Trump Threatens to Exit USMCA: What It Means for Canadian Gas Prices and Jobs
Key impact: If President Donald Trump follows through on his threat to exit the USMCA trade agreement, Canadian drivers could see higher gas prices and thousands of energy sector jobs could be at risk.
The USMCA (United States-Mexico-Canada Agreement) is up for its first six-year review in July 2026. Trump has signaled he may not renew it, claiming the U.S. doesn't need Canadian or Mexican goods. But experts warn this could backfire — especially for Canadian oil exports.
What's at stake for Canadians
Canada exports billions of dollars in crude oil to the U.S. every year. Much of it goes to Midwest refineries that are designed to process heavy Canadian crude. If Trump imposes tariffs on that oil:
- Canadian oil producers would see lower profits
- Layoffs could follow in Alberta, Saskatchewan, and Newfoundland
- Investment in Canada's energy sector would likely drop
- Gas prices for Canadian drivers could rise
The impact wouldn't stop at the pump. A USMCA exit could disrupt supply chains for Canadian manufacturers and farmers, affecting everything from auto parts to agricultural products.
Who is affected
Energy sector workers — This is the most immediate risk. Alberta alone accounts for over 80% of Canada's oil production. Thousands of jobs in drilling, refining, and pipeline operations could be threatened.
Drivers across Canada — Higher costs for Canadian oil could trickle down to consumers. Provinces like Alberta, Saskatchewan, and Newfoundland would feel it first, but price increases could spread nationwide.
Manufacturing and agriculture workers — The USMCA governs tariff-free trade for many goods beyond oil. Auto parts, lumber, dairy, and produce could all face new barriers.
Small business owners — If supply chains get disrupted, costs for imported goods and materials could rise.
What you should do
Monitor trade negotiations closely. The next round of U.S.-Mexico talks is scheduled for next week. Canada's trade minister has already urged all parties to renew the agreement.
If you work in energy, manufacturing, or agriculture: Consider diversifying your income or building up your savings. Job security in these sectors could become uncertain.

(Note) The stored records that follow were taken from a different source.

-- ==== Sys2Proof/Tests/Slice0.lean ====
section
/-! SUPPORT. Tests: the well-formedness checks, decoding of words written out from spec/30_encoding.md and
spec/95_test_vectors.md 2.1, one stage of each instruction on values of spec/95_test_vectors.md 2.2 to 2.5, and for every
statement with hypotheses states and operands that meet them. -/

namespace Sys2Proof.Tests

open Sys2Proof Sys2Proof.Machine

/-! ### Well-formedness (R72): each check refuses an ill-formed term -/

theorem test_wf_refuses_bad_rd :
    [Instr.add 16 0 0, .sub 16 0 0, .mul 16 0 0, .div 16 0 0 0, .and 16 0 0, .or 16 0 0, .xor 16 0 0, .movc 16 0,
      .load 16 0 0, .addl 16 0 0, .subl 16 0 0, .loadp 16 0 0, .jalr 16 0 0].all (fun i => !i.wf) = true := by decide

theorem test_wf_refuses_bad_rs1 :
    [Instr.add 0 (-1) 0, .sub 0 (-1) 0, .mul 0 (-1) 0, .div 0 (-1) 0 0, .and 0 (-1) 0, .or 0 (-1) 0, .xor 0 (-1) 0,
      .load 0 (-1) 0, .store (-1) 0 0, .addl 0 (-1) 0, .subl 0 (-1) 0, .loadp 0 (-1) 0, .storep (-1) 0 0, .cmp (-1) 0,
      .cml (-1) 0, .jump (-1) 0, .jalr 0 (-1) 0].all (fun i => !i.wf) = true := by decide

theorem test_wf_refuses_bad_rs2 :
    [Instr.add 0 0 16, .sub 0 0 16, .mul 0 0 16, .div 0 0 16 0, .and 0 0 16, .or 0 0 16, .xor 0 0 16, .store 0 16 0,
      .storep 0 16 0, .cmp 0 16].all (fun i => !i.wf) = true := by decide

theorem test_wf_refuses_bad_imm :
    [Instr.div 0 0 0 16384, .movc 0 16384, .load 0 0 16384, .store 0 0 16384, .bz 16384, .bnz 16384, .addl 0 0 16384,
      .subl 0 0 16384, .loadp 0 0 16384, .storep 0 0 16384, .cml 0 16384, .bp 16384, .bnp 16384, .jump 0 16384,
      .jalr 0 0 16384, .movc 0 (word (-16385))].all (fun i => !i.wf) = true := by decide

theorem test_wf_accepts_the_limits :
    [Instr.movc 15 16383, .movc 0 (word (-16384)), .add 15 15 15, .halt].all Instr.wf = true := by decide

/-! ### Decoding (R71 to R76; words of 95_test_vectors.md 2.1, one of each family bit by bit) -/

theorem test_decode_three_register :
    decode 0b00000_0010_0000_0001_000000000000000 = .ok (.add 2 0 1) ∧ decode 0x09890000 = .ok (.sub 3 1 2) ∧
    decode 0x10090000 = .ok (.mul 0 1 2) ∧ decode 0x21890000 = .ok (.and 3 1 2) ∧
    decode 0x29890000 = .ok (.or 3 1 2) ∧ decode 0x31890000 = .ok (.xor 3 1 2) ∧
    decode 0x07FF8000 = .ok (.add 15 15 15) := by decide

theorem test_decode_register_literal :
    decode 0b01101_0001_0001_0000_111111111111001 = .ok (.addl 1 1 (word (-7))) ∧
    decode 0x71100001 = .ok (.subl 2 2 1) := by decide

theorem test_decode_move :
    decode 0b00111_1111_0000_0000_100000000000000 = .ok (.movc 15 (word (-16384))) ∧
    decode 0x38003FFF = .ok (.movc 0 16383) := by decide

theorem test_decode_compare :
    decode 0b10001_0000_0001_0010_000000000000000 = .ok (.cmp 1 2) ∧ decode 0x90180005 = .ok (.cml 3 5) := by decide

theorem test_decode_load_store :
    decode 0b01001_0000_0011_0100_000000000000001 = .ok (.store 3 4 1) ∧ decode 0x41080002 = .ok (.load 2 1 2) ∧
    decode 0x79087FFC = .ok (.loadp 2 1 (word (-4))) ∧ decode 0x801A0000 = .ok (.storep 3 4 0) := by decide

theorem test_decode_branch :
    decode 0b01011_0000_0000_0000_111111111111000 = .ok (.bnz (word (-8))) ∧ decode 0x50000008 = .ok (.bz 8) ∧
    decode 0x9800000C = .ok (.bp 12) ∧ decode 0xA0007FF4 = .ok (.bnp (word (-12))) := by decide

theorem test_decode_jump :
    decode 0b10110_0111_0101_0000_000000000000000 = .ok (.jalr 7 5 0) ∧ decode 0xA8280008 = .ok (.jump 5 8) := by decide

theorem test_decode_halt_and_div :
    decode 0b01100_0000_0000_0000_000000000000000 = .ok .halt ∧ decode 0x19088000 = .ok (.div 2 1 1 0) := by decide

theorem test_decode_rejects_by_name :
    decode 0x60000001 = .error (.mustBeZero 12) ∧ decode 0x50080008 = .error (.mustBeZero 10) ∧
    decode 0x38080005 = .error (.mustBeZero 7) ∧ decode 0xB8000000 = .error (.reservedNumber 23) ∧
    decode 0xF8000000 = .error (.reservedNumber 31) := by decide

theorem test_invalid_word_is_the_pseudo_opcode :
    (decodeRecord 0x60000001).opcode = .invalid ∧ decodeTableWord 32 0xB8000000 = none := by decide

/-! ### Small states -/

/-- What a field of the next state is. -/
def after {α : Type} (r : Result State) (f : State → α) : Option α :=
  match r with
  | .next t => some (f t)
  | _ => none

/-- The fatal condition raised, if one is. -/
def raised (r : Result State) : Option Fault :=
  match r with
  | .fault k => some k
  | _ => none

/-- An instruction latch at 4008. -/
def latch (o : Opcode) (rd rs1 rs2 : Int) (imm : Word) : Latch :=
  { Latch.empty with valid := true, pc := 4008, opcode := .op o, rd := rd, rs1 := rs1, rs2 := rs2, imm := imm }

/-- In Execute with operand values `a`, `b`. -/
def atX (a b : Word) : State :=
  { State.reset with
    stage := .execute
    xl := { latch .add 0 0 0 0 with rs1Value := a, rs2Value := b } }

/-- In Memory with data address `a` and the store value `v`; word 12 is 77. -/
def atM (a v : Word) : State :=
  { State.reset with
    stage := .memory
    ml := { latch .load 0 0 0 0 with memAddr := a, rs1Value := v, rs2Value := 20 }
    dmem := [(12, 77)] }

/-- In Writeback with result `r` and base value 8, registers 2 and 1 busy. -/
def atW (r : Word) : State :=
  { (State.reset.setBusy 2 true).setBusy 1 true with
    wl := { latch .add 0 0 0 0 with result := r, rs1Value := 8, rs2Value := 8 } }

/-- In Decode with `x[1] = 6`. -/
def atD : State := { State.reset.writeReg 1 6 with stage := .decode, dl := latch .add 1 1 1 0 }

/-- The result and the flags Execute leaves. -/
def resultAndFlags (t : State) : Word × CondCodes := (t.ml.result, t.cc)

def flagZ : CondCodes := ⟨true, false, false⟩
def flagP : CondCodes := ⟨false, true, false⟩
def flagN : CondCodes := ⟨false, false, true⟩

/-! ### ALU, move, compare (95_test_vectors.md 2.2) -/

theorem test_add_wraps : after (exec (.add 2 0 1) (atX 2147483647 1)) resultAndFlags = some (0x80000000, flagN) := by
  decide
theorem test_add_source_is_destination :
    after (exec (.add 1 1 1) atD) (fun t => (t.xl.rs1Value, t.xl.rs2Value, t.isBusy 1)) = some (6, 6, true) := by decide
theorem test_sub_order : after (exec (.sub 3 1 2) (atX 3 5)) resultAndFlags = some (word (-2), flagN) := by decide
theorem test_sub_wraps :
    after (exec (.sub 3 1 2) (atX (word (-2147483648)) 1)) resultAndFlags = some (2147483647, flagP) := by decide
theorem test_mul_wraps :
    after (exec (.mul 0 1 2) (atX 46341 46341)) resultAndFlags = some (word (-2147479015), flagN) := by decide
theorem test_mul_low_word_zero : after (exec (.mul 0 1 2) (atX 65536 65536)) resultAndFlags = some (0, flagZ) := by
  decide
theorem test_and : after (exec (.and 3 1 2) (atX 12 10)) resultAndFlags = some (8, flagP) := by decide
theorem test_or :
    after (exec (.or 3 1 2) (atX (word (-2147483648)) 1)) resultAndFlags = some (word (-2147483647), flagN) := by decide
theorem test_xor : after (exec (.xor 3 1 2) (atX 77 77)) resultAndFlags = some (0, flagZ) := by decide
theorem test_xor_sign :
    after (exec (.xor 3 1 2) (atX (word (-1)) 2147483647)) resultAndFlags = some (word (-2147483648), flagN) := by decide
theorem test_addl : after (exec (.addl 1 1 (word (-7))) (atX 7 0)) resultAndFlags = some (0, flagZ) := by decide
theorem test_subl :
    after (exec (.subl 2 2 1) (atX (word (-2147483648)) 0)) resultAndFlags = some (2147483647, flagP) := by decide
theorem test_movc_leaves_flags :
    after (exec (.movc 15 (word (-16384))) (atX 0 0)) resultAndFlags = some (word (-16384), ⟨false, false, false⟩) := by
  decide
theorem test_cmp_wraps : after (exec (.cmp 1 2) (atX (word (-2147483648)) 1)) State.cc = some flagP := by decide
theorem test_cmp_exact :
    after (exec (.cmp 1 2) { atX (word (-2147483648)) 1 with params := { Config.defaultParams with cmpExact := true } })
      State.cc = some flagN := by decide
theorem test_cml : after (exec (.cml 3 5) (atX 2 0)) State.cc = some flagN := by decide
theorem test_add_wraps_at_xlen_16 :
    after (exec (.add 2 0 1) { atX 32767 1 with params := { Config.defaultParams with xlen := ⟨16, by decide⟩ } })
      resultAndFlags = some (word (-32768), flagN) := by decide
theorem test_writeback_frees :
    after (exec (.add 2 0 1) (atW 15)) (fun t => (t.readReg? 2, t.isBusy 2, t.isBusy 1)) = some (some 15, false, true) := by
  decide

/-! ### Loads and stores (95_test_vectors.md 2.3) -/

theorem test_load_address : after (exec (.load 2 1 2) (atX 10 0)) (fun t => t.ml.memAddr) = some 12 := by decide
theorem test_load_reads :
    after (exec (.load 2 1 2) (atM 12 0)) (fun t => (t.wl.result, t.membus)) = some (77, [⟨2, 77⟩]) := by decide
theorem test_loadp_increments_by_four :
    after (exec (.loadp 2 1 (word (-4))) (atX 8 0)) (fun t => (t.ml.memAddr, t.exbus)) = some (4, [⟨1, 12⟩]) := by decide
theorem test_loadp_commits_both :
    after (exec (.loadp 2 1 0) (atW 5)) (fun t => (t.readReg? 2, t.readReg? 1, t.isBusy 1)) =
      some (some 5, some 12, false) := by decide
theorem test_store_base_is_rs2 : after (exec (.store 3 4 1) (atX 99 20)) (fun t => t.ml.memAddr) = some 21 := by decide
theorem test_store_writes :
    after (exec (.store 3 4 1) (atM 21 99)) (fun t => (t.dmem.read 21, t.dmem.read 12)) = some (99, 77) := by decide
theorem test_storep_pointer :
    after (exec (.storep 3 4 0) (atM 20 99)) (fun t => (t.dmem.read 20, t.membus)) = some (99, [⟨4, 24⟩]) := by decide
theorem test_storep_commits :
    after (exec (.storep 2 1 0) (atW 0)) (fun t => (t.readReg? 1, t.isBusy 1)) = some (some 12, false) := by decide
theorem test_load_past_the_end : raised (exec (.load 2 1 0) (atM 4096 0)) = some (.memoryAddressOutOfRange 4008 4096) := by decide
theorem test_store_below_zero : raised (exec (.store 1 1 (word (-1))) (atM (word (-1)) 0)) = some (.memoryAddressOutOfRange 4008 (word (-1))) := by decide

/-! ### Control transfers (95_test_vectors.md 2.4) -/

/-- The fetch address and the redirect flag. -/
def target (t : State) : Word × Bool := (t.pc, t.redirectPending)

theorem test_bz_on_z : after (exec (.bz 8) { atX 0 0 with cc := flagZ }) target = some (4016, true) := by decide
theorem test_bz_not_on_p : after (exec (.bz 8) { atX 0 0 with cc := flagP }) target = some (4000, false) := by decide
theorem test_bnz_on_p : after (exec (.bnz (word (-8))) { atX 0 0 with cc := flagP }) target = some (4000, true) := by
  decide
theorem test_bp_on_p : after (exec (.bp 12) { atX 0 0 with cc := flagP }) target = some (4020, true) := by decide
theorem test_bp_not_on_n : after (exec (.bp 12) { atX 0 0 with cc := flagN }) target = some (4000, false) := by decide
theorem test_bnp_on_n : after (exec (.bnp (word (-8))) { atX 0 0 with cc := flagN }) target = some (4000, true) := by
  decide
theorem test_bnp_mispredicted_taken :
    after (exec (.bnp 12) { atX 0 0 with cc := flagP, xl := { latch .bnp 0 0 0 12 with btbHit := true } }) target =
      some (4012, true) := by decide
theorem test_jump : after (exec (.jump 5 8) (atX 4000 0)) target = some (4008, true) := by decide
theorem test_jalr_target : after (exec (.jalr 7 5 0) (atX 4020 0)) target = some (4020, true) := by decide
theorem test_jalr_links :
    after (exec (.jalr 7 5 0) (atX 4020 0)) (fun t => (t.ml.result, t.exbus)) = some (4012, [⟨7, 4012⟩]) := by decide

/-! ### Halt and the refused forms (45_halt_and_reserved.md; 95_test_vectors.md 2.8) -/

theorem test_halt_stops_fetch : after (exec .halt { State.reset with stage := .fetch }) (fun t => t.fl.valid) = some false := by
  decide
theorem test_halt_retires : after (exec .halt (atW 0)) (fun t => (t.halted, t.retired)) = some (true, 1) := by decide
theorem test_div_is_refused_at_decode : raised (exec (.div 2 1 1 0) atD) = some (.invalidOpcode 4008 .div) := by decide
theorem test_div_is_fetched :
    after (exec (.div 2 1 1 0) { State.reset with stage := .fetch }) (fun t => t.dl.valid) = some true := by decide
theorem test_loadp_same_register : raised (exec (.loadp 1 1 0) atD) = some (.invalidOpcode 4008 .loadp) := by decide
theorem test_bad_register_index : raised (exec (.add 1 16 0) atD) = some (.registerIndexOutOfRange 4008 16) := by decide

theorem test_register_index_at_nreg_8 :
    raised (exec (.add 1 8 0) { atD with params := { Config.defaultParams with nreg := ⟨8, by decide⟩ } }) =
      some (.registerIndexOutOfRange 4008 8) := by decide

/-! ### BTB (95_test_vectors.md 2.5.2) -/

theorem test_lookup_needs_a_taken_resolution :
    btbLookup [⟨4016, 4024, true, 2, false, 1⟩] 4016 = none ∧ btbLookup [⟨4016, 4008, false, 1, true, 3⟩] 4016 = none := by
  decide
theorem test_lookup_hits :
    btbLookup [⟨4016, 4008, true, 2, true, 3⟩] 4016 = some ⟨4016, 4008, true, 2, true, 3⟩ := by decide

Prepare for potential price increases. Gas and imported goods could cost more. Budget accordingly.
Contact your MP. Voice your concerns about protecting Canadian jobs and trade stability. Public pressure matters.

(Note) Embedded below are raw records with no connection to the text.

-- ==== Sys2Proof/Machine/Ops.lean ====
section
/-! DEFINITION. The operations every unit shares: registers, the error and interrupt latches of the common header
(R41), MSI-X messages (R61, R101), event records (R504 to R506), alarm events (R486, R490, R498, R499), the
shadow-mismatch rule (R44), and the gate every register write passes (R7, R38 to R43). Each is a total function of
the state. -/
namespace Sys2Proof.Machine

/-- What a command answers. -/
abbrev Out := Host.Outcome State Fault Refusal

/-! ## Time and free values -/

/-- The fine count that extends the stamp between SYS_CLK edges (R18): it saturates at 39. -/
def State.fine (s : State) : Nat := Nat.min 39 (s.stamp - s.edge)

/-- A later instant has come: the stamp rises to it, never falls (R18, R19); the generator has advanced by 40 at every
SYS_CLK edge on the way, and the rest is the fine count. -/
def State.advanceTo (s : State) (t : Stamp) : State :=
  { s with stamp := Nat.max s.stamp t, edge := if t ≤ s.stamp then s.edge else s.edge + (t - s.edge) / 40 * 40 }

/-- Tally takes a stamp that nothing before it shares (R20, R52, R97). -/
def State.nextStamp (s : State) : State := s.advanceTo (s.stamp + 1)

/-- The generator advances by `d` at a SYS_CLK edge, modulo 2^64, and every island's fine count starts again. -/
def State.edgeBy (s : State) (d : Nat) : State :=
  let t := (s.edge + d) % 2 ^ 64
  { s with edge := t, stamp := t }

/-- One SYS_CLK cycle: the stamp generator advances by 40 ns, modulo 2^64 (R18). On a worker the discipline of R416
replaces the 40 by 39 or 41 while its offset from the manager is positive or negative. The skew of the islands' copies,
up to 10 ns by R19, is 0 here: DESIGN CHOICE, log 4. -/
def State.tick (s : State) : State :=
  let follows := decide (2 ≤ s.zdp.mstate) && decide (s.zdp.mstate ≤ 4)
  if !follows || s.zdp.offset = 0 then s.edgeBy 40
  else if s.zdp.offset.msb then { s with zdp := { s.zdp with offset := s.zdp.offset + 1 } }.edgeBy 41
  else { s with zdp := { s.zdp with offset := s.zdp.offset - 1 } }.edgeBy 39

/-- Work of the islands of D3 to D8: once THERMTRIP_N is low their clocks stand still and nothing there moves (R549). -/
def State.clocked (s : State) (o : Out) : Out := if s.avs.tripped then .next s else o

/-! ## Registers -/

/-- A table's record at a key that need not be listed. -/
def lookup {α : Type} (m : List (Nat × α)) (k : Nat) : Option α :=
  match m.find? fun p => p.1 == k with
  | some p => some p.2
  | none => none

/-- The page and offset a register key stands for. -/
def keyPlace (k : Nat) : BarPlace :=
  if k < 0x1000000 then pfPlace k else tenantWindow ((k - 0x1000000) / 0x10000) ((k - 0x1000000) % 0x10000)

/-- The value at reset of the register with a given key. -/
def regDefault (k : Nat) : Word :=
  match keyPlace k with
  | .page p off => BitVec.ofNat 32 (regReset p off)
  | _ => 0

/-- The value held by a register. -/
def State.reg (s : State) (p : Page) (off : Nat) : Word := Cells.get regDefault s.regs (p.key off)

/-- Put a value into a register. -/
def State.setReg (s : State) (p : Page) (off : Nat) (v : Word) : State :=
  { s with regs := Cells.set regDefault s.regs (p.key off) v }

/-- A field of a register, as a number. -/
def State.regField (s : State) (p : Page) (off hi lo : Nat) : Nat := field (s.reg p off) hi lo

/-- A page's `TO` in nanoseconds (R41); a VALUE of 0 selects the page's own default. -/
def State.timeoutNs (s : State) (p : Page) (dflt : Nat) : Nat :=
  let v := s.reg p 0x024
  if field v 23 0 = 0 then dflt
  else field v 23 0 * (match field v 25 24 with | 0 => 1 | 1 => 1000 | _ => 1000000)

/-- A register as it is from stamp E on: what a commit past E will put into it, else its value (R53: settings that no
operation reads take effect at E). -/
def State.regAtE (s : State) (p : Page) (off : Nat) : Word :=
  match s.txn.active with
  | some c => if c.stage = .applying then (lookup c.staged (p.key off)).getD (s.reg p off) else s.reg p off
  | none => s.reg p off

/-! ## Numbered records -/

/-- A function at reset: the physical function exists; the others wait for SR-IOV to enable them (R397, R408). -/
def fnDefault (t : Nat) : Fn := { enabled := t == 0 }

def State.fn (s : State) (t : Nat) : Fn := Cells.get fnDefault s.fns t

def State.setFn (s : State) (t : Nat) (f : Fn) : State := { s with fns := Cells.set fnDefault s.fns t f }

/-- The key of queue `q` of function `t` (R62: 64 of each kind). -/
def queueKey (t q : Nat) : Nat := t * 64 + q % 64

def sqDefault (_ : Nat) : Sq := {}

def cqDefault (_ : Nat) : Cq := {}

def State.sq (s : State) (t q : Nat) : Sq := Cells.get sqDefault s.sqs (queueKey t q)

def State.setSq (s : State) (t q : Nat) (x : Sq) : State :=
  { s with sqs := Cells.set sqDefault s.sqs (queueKey t q) x }

def State.cq (s : State) (t q : Nat) : Cq := Cells.get cqDefault s.cqs (queueKey t q)

def State.setCq (s : State) (t q : Nat) (x : Cq) : State :=
  { s with cqs := Cells.set cqDefault s.cqs (queueKey t q) x }

/-- A count kept in a table, 0 where nothing is listed. -/
def countAt (m : List (Nat × Nat)) (k : Nat) : Nat := Cells.get (fun _ => 0) m k

/-- Add to a count kept in a table. -/
def bumpAt (m : List (Nat × Nat)) (k d : Nat) : List (Nat × Nat) := Cells.set (fun _ => 0) m k (countAt m k + d)

/-! ## MSI-X messages -/

/-- Vector 64 is a function's event vector (R101). -/
def eventVector : Nat := 64

/-- Raise a vector (R61, R101): the message is sent while the function is a bus master and neither mask holds it;
otherwise its PBA bit is set. -/
def State.raiseVector (s : State) (t v : Nat) : State :=
  let f := s.fn t
  if f.bme && !f.fnMask && f.unmasked.contains v then s.setFn t { f with sent := bumpAt f.sent v 1 }
  else s.setFn t { f with pba := withOne f.pba v }

/-- Send every message the PBA holds that may now go (R61, R101). -/
def State.flushPba (s : State) (t : Nat) : State :=
  let f := s.fn t
  if f.bme && !f.fnMask then
    let go := f.pba.filter fun v => f.unmasked.contains v
    s.setFn t { f with pba := f.pba.filter (fun v => !f.unmasked.contains v)
                       sent := go.foldl (fun m v => bumpAt m v 1) f.sent }
  else s

/-! ## The common header -/

/-- The function whose event vector a page's interrupts signal: the tenant's for a tenant page, else the physical
function's (R41). -/
def Page.owner : Page → Nat
  | .tnt t | .tdgs t | .tent t | .tpmu t | .ttxn t => t
  | _ => 0

/-- Set an `INTSTS` bit (R41): a latch; going from 0 to 1 while enabled signals the page's vector. -/
def State.setInt (s : State) (p : Page) (n : Nat) : State :=
  let v := s.reg p 0x01C
  if bit v n then s
  else
    let s := s.setReg p 0x01C (setBit v n)
    if bit (s.reg p 0x020) n then s.raiseVector p.owner eventVector else s

/-- The page that carries a block's common header: its first (R39). -/
def Page.first : Page → Page
  | .otp _ => .otp 0
  | p => p

/-- Set `ERR` bits; one that is unmasked sets `INTSTS.ERR` (R41). -/
def State.setErrBits (s : State) (q : Page) (bits : Word) : State :=
  let p := q.first
  let s' := s.setReg p 0x010 (s.reg p 0x010 ||| bits)
  if bits &&& ~~~(s.reg p 0x014) = 0 then s' else s'.setInt p 0

/-- Set one `ERR` bit. -/
def State.setErr (s : State) (p : Page) (n : Nat) : State := s.setErrBits p (1#32 <<< n)

/-- A write ignored in whole or in part (R7, R41): `ERR.ACCESS`. -/
def State.accessErr (s : State) (p : Page) : State := s.setErr p 0

/-! ## Event records -/

/-- Is a record sent over MCTP (R507, R486): its CLASS reaches `HDF_MCTPTHR`, or it is an ALARM of class A1 or higher? -/
def EventRec.delivered (r : EventRec) (thr : Nat) : Bool := decide (thr ≤ r.cls) || (r.kind == 3 && decide (1 ≤ r.cls))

Stay informed. Follow official government updates from Global Affairs Canada and the Office of the Prime Minister.
Bottom line
Trump's threat to exit the USMCA is serious for Canada. Our oil exports to the U.S. are vital — and tariffs would hurt Canadian producers, workers, and drivers. The July 2026 review deadline is still two years away, but negotiations are already heating up. Canadians should watch closely, prepare for possible price increases, and make their voices heard.